Pat believes M could have been saved, if treatment had been available.

“If only I had had enough money to get her into a private treatment centre 10 years ago, it could have saved all of the pain,” she said. “But my meagre pension did not allow that.”

The cost has not only been to Pat’s family. She estimates that M’s journeys through the revolving doors of courts, prison and hospitals have cost society at least $500,000, and likely more, as M stole to support her addiction. A fraction of that money spent on treatment at the right time could have steered a human being onto a better path, saving her and her family all that suffering.

It would have been cheaper and better for everyone concerned if M had been provided a daily dose of drugs under medical supervision. It sounds counter-intuitive to provide drugs to addicts — doesn’t that enable a filthy, destructive habit? — but the alternative is damaging and unproductive. How else, other than crime, does an addict with no income get her or his fix? That crime costs all of us.

Some countries deal with addiction-related problems by supplying addicts with heroin under controlled circumstances. For example, in the 1990s, the Netherlands began supplying long-term addicts with free heroin at government clinics, where counselling and health care were also available.

In the 1980s and 1990s, every large train station in the Netherlands was littered with junkies. Now, addicts have almost disappeared from public view and criminal behaviour among that group has plunged.

Providing free drugs hasn’t encouraged addiction, either. Heroin use among Dutch residents under the age of 40 is practically non-existent, while the group of addicts is shrinking and getting older.

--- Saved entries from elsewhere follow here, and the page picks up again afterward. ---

-- ==== Sys2Proof/Machine/PlaneDecode.lean ====
section
/-!
DEFINITION. The plane decode: `DECODE8` and `DECODE16` (spec/43_plane_decode.md R160 to R172).
-/

namespace Sys2Proof.Machine

/-- The group loop of R163 over the packed bytes of a row: each group of 5 bytes is unpacked and written
at `addr`, the next one behind it (R170). -/
def writeGroups (v : Variant) : Nat → List Byte → State → State
  | addr, b0 :: b1 :: b2 :: b3 :: b4 :: rest, s =>
    writeGroups v (addr + 4 * v.bps) rest (memWrite addr (unpackGroup v b0 b1 b2 b3 b4) s)
  | _, _, s => s

/-- One row of R163 once it stands in `ROWBUF`: its groups go to `DST` from address `r*w*bps` on. -/
def writeRow (v : Variant) (width r : Nat) (s : State) : State :=
  writeGroups v (r * width * v.bps) s.rowBuf s

/-- The row loop of R163: `rows` rows from row `r` on, each read whole into `ROWBUF` at its own offset
`base + r*rb` and then written; the first read that fails ends it (R167). -/
def decodeRows (v : Variant) (base : Word64) (width : Nat) : Nat → Nat → State → ReadOutcome Unit
  | 0, _, s => .ok () s
  | rows + 1, r, s =>
    match seekRead (base + BitVec.ofNat 64 (r * rowBytes width)) (rowBytes width) s with
    | .raised e t => .raised e t
    | .ok row t => decodeRows v base width rows (r + 1) (writeRow v width r (t.withRowBuf row))

/-- The seek before the first row (R163 line 4): `dst_valid` is cleared and the cursor set to the
frame's offset. -/
def beginDecode (base : Word64) (s : State) : State := s.clearPlane.withCursor base

/-- Lines 4 to 7 of R163: the rows, and then either completion (R164, R167). -/
def runDecode (v : Variant) (fi : Word32) (h : Header) (s : State) : State :=
  let base := frameOffset fi h.height h.width
  match decodeRows v base h.width.toNat h.height.toNat 0 (beginDecode base s) with
  | .ok _ t => completeOk ((t.withRowBuf []).publishPlane v)
  | .raised e t => raise e.kind (spoilPlane (planeBytes v h) (t.withRowBuf []))

/-- The shared sequence of both commands (R163), with its checks in the order of R183. -/
def decodePlane (v : Variant) (fi : Word32) (s : State) : Host.Outcome State Fault Refusal :=
  match s.phase with
  | .unparsed => .next (raise (.illegalState 0) s)
  | .parsed =>
    if s.header.frameCount ≤ fi then .next (raise (.outOfRange fi s.header.frameCount) s)
    else if s.header.width.toNat % 4 ≠ 0 then .next (raise (.unsupportedWidth s.header.width) s)
    else if dstSize < planeBytes v s.header then .fault .planeOutsideDst
    else .next (runDecode v fi s.header s)

/-- `DECODE8 fi` (R160). -/
def execDecode8 (fi : Word32) (s : State) : Host.Outcome State Fault Refusal :=
  decodePlane .variant8 fi s

/-- `DECODE16 fi` (R161). -/
def execDecode16 (fi : Word32) (s : State) : Host.Outcome State Fault Refusal :=
  decodePlane .variant16 fi s

end Sys2Proof.Machine
end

Vancouver’s Insite, which provides a safe place to inject drugs, has succeeded in decreasing adverse social, economic and health effects of drug use.

On the Island, the Victoria Integrated Court was launched in 2010 to help the mentally ill and those with addictions through the justice system. Before the court began operation, 66 problem people were responsible for nearly 6,500 calls to police. After these people participated in the integrated court, the calls generated by this group dropped to fewer than 2,700.

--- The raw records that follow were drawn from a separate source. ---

-- ==== Sys2Proof/Machine/HostPort.lean ====
section
/-!
DEFINITION. The host's side of the block: what it can do between commands (spec/20_memory.md R66,
spec/70_reset_and_hazards.md R210, R211) and what it can read (spec/10_state.md R24, R30, R33, R35).
-/

namespace Sys2Proof.Machine

/-! ## What the host does -/

/-- Taking a presented command word: it is classified first, from the word alone (R86); an illegal word
completes with `IllegalCommand` and changes nothing but `ERR` and `EINFO0..2` (R85). -/
def takeCommand (cw : CommandWord) (s : State) : Host.Outcome State Fault Refusal :=
  match decode cw with
  | .ok i => exec i s
  | .error _ => .next (raise (.illegalCommand cw) s)

/-- The reset event (R210): every piece of state takes its value of R37, and the parameters are bound
(R211). What the host and the environment have still to come, and the counters of the free values,
are no state of the block and go on. -/
def resetBlock (src : List Byte) (ioReliable : Bool) (s : State) : State :=
  { State.reset with
    src := src, ioReliable := ioReliable, ioAnswers := s.ioAnswers, host := s.host,
    draws := s.draws, dstSpoils := dstSize :: s.dstSpoils }

/-- One action of the host between commands. -/
def runEvent (e : HostEvent) (s : State) : Host.Outcome State Fault Refusal :=
  match e with
  | .command cw => takeCommand cw s
  | .reset src ioReliable =>
    if src.length < srcLimit then .next (resetBlock src ioReliable s) else .refused .streamTooLong
  | .writeDst addr b => .next (memWrite addr.toNat [b] s)

/-! ## What the host reads -/

/-- What the read port returns: a register of 32 or of 64 bits (R30). -/
inductive RegValue where
  | word32 (w : Word32)
  | word64 (w : Word64)
deriving DecidableEq, Repr

/-- Why the read port gives a read no answer: R35 says that such a read "is refused" (also R13, D16, U11). The
block does not stop: a read has no side effect (R30), and the block takes the host's next command as if the
read had not been made. -/
inductive ReadRefusal where
  /-- A register that holds no value (R13, R35). -/
  | holdsNoValue
  /-- A register number above 11 (R30, R35). -/
  | noSuchRegister
deriving DecidableEq, Repr

/-- The host's read of a header register, or of a view of one. While the phase is `UNPARSED` it "holds no
value" (R23, R24), and the read "is refused" (R35). -/
def readHeader (f : Header → Word32) (s : State) : Except ReadRefusal RegValue :=
  match s.header? with
  | some h => .ok (.word32 (f h))
  | none => .error .holdsNoValue

/-- The view `ROWBYTES`, computed and not stored (R24). -/
def rowBytesView (h : Header) : Word32 := BitVec.ofNat 32 (rowBytes h.width.toNat)

/-- The host's read of `RES`. Until its first write it "holds no value" (R29), and the read "is refused"
(R35). -/
def readResult (s : State) : Except ReadRefusal RegValue :=
  match s.res.value? with
  | some r => .ok (.word64 r)
  | none => .error .holdsNoValue

/-- The host's read port (R30, R35): a register by its number, without side effect. -/
def readRegister (number : Nat) (s : State) : Except ReadRefusal RegValue :=
  match number with
  | 0 => .ok (.word32 (statusWord s))
  | 1 => .ok (.word32 s.err)
  | 2 => .ok (.word32 s.eInfo0)
  | 3 => .ok (.word32 s.eInfo1)
  | 4 => .ok (.word32 s.eInfo2)
  | 5 => readHeader Header.magic s
  | 6 => readHeader Header.frameCount s
  | 7 => readHeader Header.height s
  | 8 => readHeader Header.width s
  | 9 => readHeader rowBytesView s
  | 10 => readResult s
  | 11 => .ok (.word64 s.cur)
  | _ => .error .noSuchRegister

/-- How often the byte of `DST` at address `a` became unspecified: the number of its draw (U6, U10). -/
def State.drawOf (s : State) (a : Nat) : Nat := (s.dstSpoils.filter (fun n => decide (a < n))).length

/-- A byte of `DST` as the host reads it (R35): the byte last written there, or an unspecified byte, which
stays the same until the byte becomes unspecified again. -/
def readDst (addr : BitVec 33) (s : State) : Byte :=
  match Memory.read s.dst addr.toNat with
  | some b => b
  | none => Config.dstUnspecified (s.drawOf addr.toNat) addr.toNat

/-- A 16-bit little-endian read of `DST` by the host, at an even address (R52). The spec gives this read at
even addresses only. DESIGN CHOICE (log entry 17): an odd address gives the byte there and the byte at the
next address, and the next address after the last one, `2^33 - 1`, is 0. -/
def readDst16 (addr : BitVec 33) (s : State) : BitVec 16 := readDst (addr + 1) s ++ readDst addr s

/-- The metadata that the surrounding software derives from the header registers (R33). -/
structure Metadata where
  sizeX : Word32
  sizeY : Word32
  channels : Nat
  sizeT : Word32
  bitsPerPixel : Nat
  littleEndian : Bool
  indexed : Bool
  falseColor : Bool
deriving DecidableEq, Repr

/-- The metadata view for a decoder of variant `v`, known in full as soon as the phase is `PARSED`
(R33). -/
def metadata (v : Variant) (s : State) : Option Metadata :=
  s.header?.map fun h =>
    { sizeX := h.width, sizeY := h.height, channels := 1, sizeT := h.frameCount,
      bitsPerPixel := 8 * v.bps, littleEndian := true, indexed := false, falseColor := false }

end Sys2Proof.Machine
end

But it would be better if people could get treatment before they become regulars in the justice system or clients of safe-injection sites. Treatment centres are expensive, but the lack of treatment turns out to be even more costly.

“You have to reach people early,” said Pat. She said she has another family member who struggled with drugs, but got help and is now a productive, outstanding citizen.

“But if you can’t get someone into treatment, you can’t help. I’m not the only grandmother who’s hurting.”